Change-Id: Ieaa36086300bda7f958570c690b951dc090c342a
Reviewed-on: http://gerrit.cloudera.org:8080/18057
Tested-by: Kudu Jenkins
Reviewed-by: Andrew Wong <[email protected]>
Reviewed-by: Attila Bukor <[email protected]>
---
src/kudu/integration-tests/delete_tablet-itest.cc | 77 +++++++++++++++++++++++
src/kudu/master/catalog_manager.cc | 6 ++
src/kudu/mini-cluster/internal_mini_cluster.cc | 21 +++----
src/kudu/mini-cluster/internal_mini_cluster.h | 4 ++
4 files changed, 97 insertions(+), 11 deletions(-)
diff --git a/src/kudu/integration-tests/delete_tablet-itest.cc
b/src/kudu/integration-tests/delete_tablet-itest.cc
index 0123ddc..d8af790 100644
--- a/src/kudu/integration-tests/delete_tablet-itest.cc
+++ b/src/kudu/integration-tests/delete_tablet-itest.cc
@@ -25,11 +25,13 @@
#include <vector>
#include <gflags/gflags_declare.h>
+#include <glog/logging.h>
#include <glog/stl_logging.h>
#include <gtest/gtest.h>
#include "kudu/gutil/ref_counted.h"
#include "kudu/integration-tests/cluster_itest_util.h"
+#include "kudu/integration-tests/cluster_verifier.h"

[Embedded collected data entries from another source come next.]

-- ==== Sys2Proof/Syntax.lean ====
section
/-! DEFINITION. The commands of the device: one constructor for each row of spec/opcode_table.json, with its operands. What a
row's occurrence depends on and the device itself knows (a slot's next issue, an oldest mailbox) is no operand. -/

namespace Sys2Proof

/-- A job slot, 0 to 63 (R32). -/
abbrev SlotId := Fin 64
/-- A mailbox: 0 the system mailbox, 1 + s the job mailbox of slot s (R438). -/
abbrev MbxId := Fin 65
/-- A port, named by its lowest lane (R21). -/
abbrev PortId := Fin 512
/-- A main lane (R21). -/
abbrev LaneId := Fin 512
/-- A lane's index in its port (R381). -/
abbrev LaneIx := Fin 4
/-- A spoke link (R396). -/
abbrev LinkId := Fin 8
/-- A tile (R19). -/
abbrev TileId := Fin 128
/-- An HBM channel (R411). -/
abbrev ChanId := Fin 1024
/-- A byte address within a channel of 2 GiB (R411). -/
abbrev ChanAddr := BitVec 31
/-- An HBM stack (R17). -/
abbrev StackId := Fin 32
/-- A power domain (R29). -/
abbrev DomainId := Fin 50
/-- A host UCIe module (R433). -/
abbrev ModuleId := Fin 2
/-- A die-to-die link, in the order of R16. -/
abbrev DieLink := Fin 10
/-- Why a channel is mapped out (R431). -/
abbrev MapReason := Fin 4
/-- Why a last gasp begins (R467, R468). -/
abbrev GaspCause := Fin 4

/-- An HTL packet from the host (R434): the module it arrives on, its header and its payload. -/
structure HtlReq where
  mdl : ModuleId
  hdr : W128
  payload : Bytes
  deriving DecidableEq, Repr

/-- How the HTL accesses of a command to its host buffer ended (R447): whether every one returned OK, and the bytes read. -/
structure HostBuf where
  ok : Bool
  bytes : Bytes
  deriving DecidableEq, Repr

/-- A ULP frame as a port receives it (R351): header, payload, frame check sequence, and whether an FEC codeword of the header
or of the payload is marked uncorrectable (R385). -/
structure RxFrame where
  port : PortId
  hdr : BitVec 512
  payload : Bytes
  fcs : W64
  hdrBad : Bool
  payBad : Bool
  deriving DecidableEq, Repr

/-- A sequence as a spoke link receives it (R398): its K-symbol, SSEQ and body, and whether it passed its CRC and code checks. -/
structure SpokeRx where
  link : LinkId
  ksym : Byte
  sseq : Byte
  body : Bytes
  good : Bool
  deriving DecidableEq, Repr
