-- ==== Sys2Proof/Machine/Health.lean ====
section
/-! DEFINITION. Incidents, scores, the accuser rule and the brake, and the commands that act on them alone (R283 to R298,
R302, R402). -/

namespace Sys2Proof.Machine

/-- One report of a fault (R285 to R290). -/
structure Report where
  kind : Nat
  suspect : Nat
  symptom : Nat
  step : Nat
  attempt : Nat
  cause : Nat
  detail : Nat
  hops : Nat
  aborted : Bool
  rehearsal : Bool
  accuser : Nat
  deriving DecidableEq, Repr

/-- Symptom classes (R284). -/
def syProtocol : Nat := 0x01
/-- FRAME_CRC (R284). -/
def syFrameCrc : Nat := 0x02
/-- CREDIT (R284). -/
def syCredit : Nat := 0x03
/-- LATE (R284). -/
def syLate : Nat := 0x04
/-- LINK (R284). -/
def syLink : Nat := 0x05
/-- CORRUPT (R284). -/
def syCorrupt : Nat := 0x06
/-- DEVICE (R284). -/
def syDevice : Nat := 0x07
/-- PROGRAM (R284). -/
def syProgram : Nat := 0x08
/-- HOST (R284). -/
def syHost : Nat := 0x09
/-- POWER (R284). -/
def syPower : Nat := 0x0A
/-- ACCUSER (R284). -/
def syAccuser : Nat := 0x0B

/-- The default penalty of a symptom (R284). -/
def penaltyOf (sy : Nat) : Nat :=
  match sy with
  | 0x01 => 64
  | 0x02 => 16
  | 0x03 => 128
  | 0x04 => 96
  | 0x05 => 128
  | 0x06 => 256
  | 0x07 => 256
  | 0x0B => 512
  | _ => 0

/-- INCIDENT_ID (R286). -/
def incidentId (job kind suspect symptom step : Nat) : Nat :=
  (crc64 (leBytes 2 job ++ leBytes 1 kind ++ leBytes 1 symptom ++ leBytes 4 suspect ++ leBytes 8 step)).toNat % 2 ^ 32

/-- This device's depth in the control group's cadence tree (R288): 0 at the root, else a free value from 1 to D. -/
def ownTreeDepth (sl : Slot) : Nat :=
  match controlGroup sl with
  | none => 0
  | some v => if geCadRoot v then 0 else 1 + Config.treeDepth (geGroupId v) % max 1 (geCadDepth v)

/-- The device time at which an incident closes (R288). -/
def incidentClose (sl : Slot) (i : Incident) : Nat :=
  let d := ((controlGroup sl).map geCadDepth).getD 0
  i.opened + msNs sl.health.w + msNs (d - ownTreeDepth sl)

/-- A scored subject's record (R298). -/
def healthRecord (sl : Slot) (u : Subject) : Bytes :=
  leBytes 16 (packFields [(32, u.suspect), (3, u.kind), (1, 0), (10, u.score), (2, u.st), (16, u.incidents),
    (8, u.heldAborts), (8, 0), (16, sl.ob.jobId), (32, u.lastIncident)])

/-- Whether this device scores a suspect (R292). -/
def scoresHere (s : State) (sl : Slot) (kind suspect : Nat) : Bool :=
  (kind == 0 && suspect / 65536 == selfId s) || (kind == 1 && isControlRoot sl)

/-- A subject of a slot; one that has not appeared stands at full health (R292). -/
def subjectOf (sl : Slot) (kind suspect : Nat) : Subject :=
  (sl.health.subjects.find? (fun u => u.kind == kind && u.suspect == suspect)).getD ⟨kind, suspect, 1023, 0, 0, 0, 0⟩

/-- A subject written back, in ascending kind and suspect. -/
def putSubject (us : List Subject) (u : Subject) : List Subject :=
  let lo := us.filter (fun x => x.kind < u.kind || (x.kind == u.kind && x.suspect < u.suspect))
  let hi := us.filter (fun x => u.kind < x.kind || (x.kind == u.kind && u.suspect < x.suspect))
  lo ++ u :: hi

/-- The subjects that this device scores for a slot, as (kind, suspect): its member ports of the slot's groups and, on the root of the
control group, the groups' devices (R292; log entry 60). -/
def scoredIds (s : State) (sl : Slot) : List (Nat × Nat) :=
  let vs := sl.groups.filterMap (fun g => g.2.cur)
  vs.flatMap (fun v => (groupPorts v).map (fun p => (0, endpointId (selfId s) p)))
    ++ (if isControlRoot sl then vs.flatMap (fun v => (groupDevs v).map (fun d => (1, d * 65536))) else [])

/-- The records of the scored subjects, ascending by kind and suspect (R292, R298). -/
def scoredSubjects (s : State) (sl : Slot) : List Subject :=
  (scoredIds s sl).foldl (fun us x => putSubject us (subjectOf sl x.1 x.2)) sl.health.subjects

/-- The slot's health changed. -/
def modHealth (s : State) (i : Nat) (f : Health → Health) : State :=
  modSlot s i (fun sl => { sl with health := f sl.health })

/-- An escalation, at most one for each reason and suspect in each brake window (R297). -/
def escalate (s : State) (i reason kind suspect : Nat) : State :=
  let sl := getSlot s i
  let key := (reason, kind * 2 ^ 32 + suspect)
  if sl.health.escalated.contains key then s
  else
    let s := modHealth s i (fun h => { h with escalated := key :: h.escalated })
    postEvent s evEscalation i (leBytes 1 reason ++ leBytes 1 kind ++ leBytes 2 sl.ob.jobId ++ leBytes 4 suspect)

/-- The brake's budget (R295). -/
def brakeBudget (b : Brake) : Nat := min (b.rate - b.expelled) (b.spares - b.reserve)

/-- A brake after one expulsion (R295). -/
def brakeSpend (b : Brake) : Brake := { b with expelled := b.expelled + 1, spares := b.spares - 1 }

/-- The brake of a kind of subject. -/
def brakeOf (h : Health) (kind : Nat) : Brake := if kind = 0 then h.members else h.devices

/-- The brake of a kind changed. -/
def setBrake (h : Health) (kind : Nat) (b : Brake) : Health :=
  if kind = 0 then { h with members := b } else { h with devices := b }

/-- A subject enters a state and a HEALTH event is posted (R296). -/
def subjectEnters (s : State) (i : Nat) (u : Subject) (st : Nat) : State :=
  let u := { u with st := st }
  let s := modHealth s i (fun h => { h with subjects := putSubject h.subjects u })
  postEvent s evHealth i (healthRecord (getSlot s i) u)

#include "kudu/integration-tests/internal_mini_cluster-itest-base.h"
#include "kudu/integration-tests/test_workload.h"
#include "kudu/master/mini_master.h"
@@ -41,11 +43,16 @@
#include "kudu/tserver/mini_tablet_server.h"
#include "kudu/tserver/tablet_server.h"
#include "kudu/tserver/ts_tablet_manager.h"
+#include "kudu/util/metrics.h"
#include "kudu/util/monotime.h"
+#include "kudu/util/net/net_util.h"
+#include "kudu/util/net/sockaddr.h"
#include "kudu/util/status.h"
#include "kudu/util/test_macros.h"
#include "kudu/util/test_util.h"
+DECLARE_int32(follower_unavailable_considered_failed_sec);
+DECLARE_int32(raft_heartbeat_interval_ms);
DECLARE_int64(fs_wal_dir_reserved_bytes);
using kudu::tablet::TABLET_DATA_DELETED;
@@ -57,11 +64,24 @@ using std::string;
using std::thread;
using std::vector;
+METRIC_DECLARE_entity(server);
+METRIC_DECLARE_histogram(handler_latency_kudu_tserver_TabletServerAdminService_DeleteTablet);
+
namespace kudu {
class DeleteTabletITest : public MiniClusterITestBase {
};
+Status GetNumDeleteTabletRPCs(const HostPort& http_hp, int64_t* num_rpcs) {
+ return itest::GetInt64Metric(
+ http_hp,
+ &METRIC_ENTITY_server,
+ "kudu.tabletserver",
+
&METRIC_handler_latency_kudu_tserver_TabletServerAdminService_DeleteTablet,
+ "total_count",
+ num_rpcs);
+}
+
// Test deleting a failed replica. Regression test for KUDU-1607.
TEST_F(DeleteTabletITest, TestDeleteFailedReplica) {
NO_FATALS(StartCluster(/*num_tablet_servers=*/ 1));
@@ -218,4 +238,61 @@ TEST_F(DeleteTabletITest, TestNoOpDeleteTabletRPC) {
ASSERT_EQ(0, flush_count_after - flush_count_before);
}
+// Regression test for KUDU-3341: Ensure that master would not retry to send
+// DeleteTablet() RPC to a "wrong server".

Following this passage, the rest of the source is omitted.